▶ Dataset content:
"""

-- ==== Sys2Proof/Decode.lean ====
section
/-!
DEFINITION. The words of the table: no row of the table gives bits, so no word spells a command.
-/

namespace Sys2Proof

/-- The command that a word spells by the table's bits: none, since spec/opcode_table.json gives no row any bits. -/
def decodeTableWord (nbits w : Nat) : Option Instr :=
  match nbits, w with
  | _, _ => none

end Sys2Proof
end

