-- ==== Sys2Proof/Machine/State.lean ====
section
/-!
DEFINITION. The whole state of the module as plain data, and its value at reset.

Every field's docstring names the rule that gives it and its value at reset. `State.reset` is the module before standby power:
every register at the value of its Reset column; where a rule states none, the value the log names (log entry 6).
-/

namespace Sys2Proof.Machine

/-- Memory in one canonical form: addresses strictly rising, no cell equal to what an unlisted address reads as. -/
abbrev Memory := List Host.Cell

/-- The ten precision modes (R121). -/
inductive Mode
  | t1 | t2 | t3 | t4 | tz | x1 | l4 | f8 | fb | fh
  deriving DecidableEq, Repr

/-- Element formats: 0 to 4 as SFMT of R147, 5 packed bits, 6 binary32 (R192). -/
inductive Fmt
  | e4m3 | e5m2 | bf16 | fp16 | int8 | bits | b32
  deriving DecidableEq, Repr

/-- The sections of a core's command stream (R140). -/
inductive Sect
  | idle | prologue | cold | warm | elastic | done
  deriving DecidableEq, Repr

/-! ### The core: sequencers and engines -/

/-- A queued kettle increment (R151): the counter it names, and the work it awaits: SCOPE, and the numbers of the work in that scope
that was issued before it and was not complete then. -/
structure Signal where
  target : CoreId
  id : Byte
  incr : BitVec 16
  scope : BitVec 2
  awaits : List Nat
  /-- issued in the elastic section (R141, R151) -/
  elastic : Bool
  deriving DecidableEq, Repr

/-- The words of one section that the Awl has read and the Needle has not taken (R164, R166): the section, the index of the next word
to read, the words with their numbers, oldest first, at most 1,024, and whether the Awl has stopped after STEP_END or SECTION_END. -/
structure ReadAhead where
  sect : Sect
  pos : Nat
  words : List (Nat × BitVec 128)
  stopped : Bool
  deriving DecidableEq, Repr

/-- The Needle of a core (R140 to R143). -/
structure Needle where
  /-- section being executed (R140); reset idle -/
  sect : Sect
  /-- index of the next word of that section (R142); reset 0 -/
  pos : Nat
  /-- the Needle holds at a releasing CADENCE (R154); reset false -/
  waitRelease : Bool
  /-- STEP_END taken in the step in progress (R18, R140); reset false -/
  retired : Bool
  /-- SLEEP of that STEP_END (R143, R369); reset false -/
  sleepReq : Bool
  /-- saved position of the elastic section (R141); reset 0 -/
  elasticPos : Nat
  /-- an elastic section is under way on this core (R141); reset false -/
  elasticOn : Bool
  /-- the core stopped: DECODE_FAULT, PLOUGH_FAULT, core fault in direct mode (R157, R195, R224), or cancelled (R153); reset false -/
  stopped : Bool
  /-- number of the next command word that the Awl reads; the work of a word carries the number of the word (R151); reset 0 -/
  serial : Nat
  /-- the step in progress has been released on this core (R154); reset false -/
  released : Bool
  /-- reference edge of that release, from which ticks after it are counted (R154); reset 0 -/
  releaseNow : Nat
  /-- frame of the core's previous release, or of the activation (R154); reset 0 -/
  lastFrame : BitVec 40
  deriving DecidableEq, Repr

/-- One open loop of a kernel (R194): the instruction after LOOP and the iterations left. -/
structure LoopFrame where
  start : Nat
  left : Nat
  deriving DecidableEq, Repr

"""

▶ About this task: Only the lines from the opening of the material through the line with "DEFINITION. The whole" should be echoed, exactly as written.

▶ Exercise response:
-- ==== Sys2Proof/Decode.lean ====
section
/-!
DEFINITION. The words of the table: no row of the table gives bits, so no word spells a command.
-/

namespace Sys2Proof

/-- The command that a word spells by the table's bits: none, since spec/opcode_table.json gives no row any bits. -/
def decodeTableWord (nbits w : Nat) : Option Instr :=
  match nbits, w with
  | _, _ => none

end Sys2Proof
end

-- ==== Sys2Proof/Machine/State.lean ====
section
/-!
DEFINITION. The whole state of the module as plain data, and its value at reset.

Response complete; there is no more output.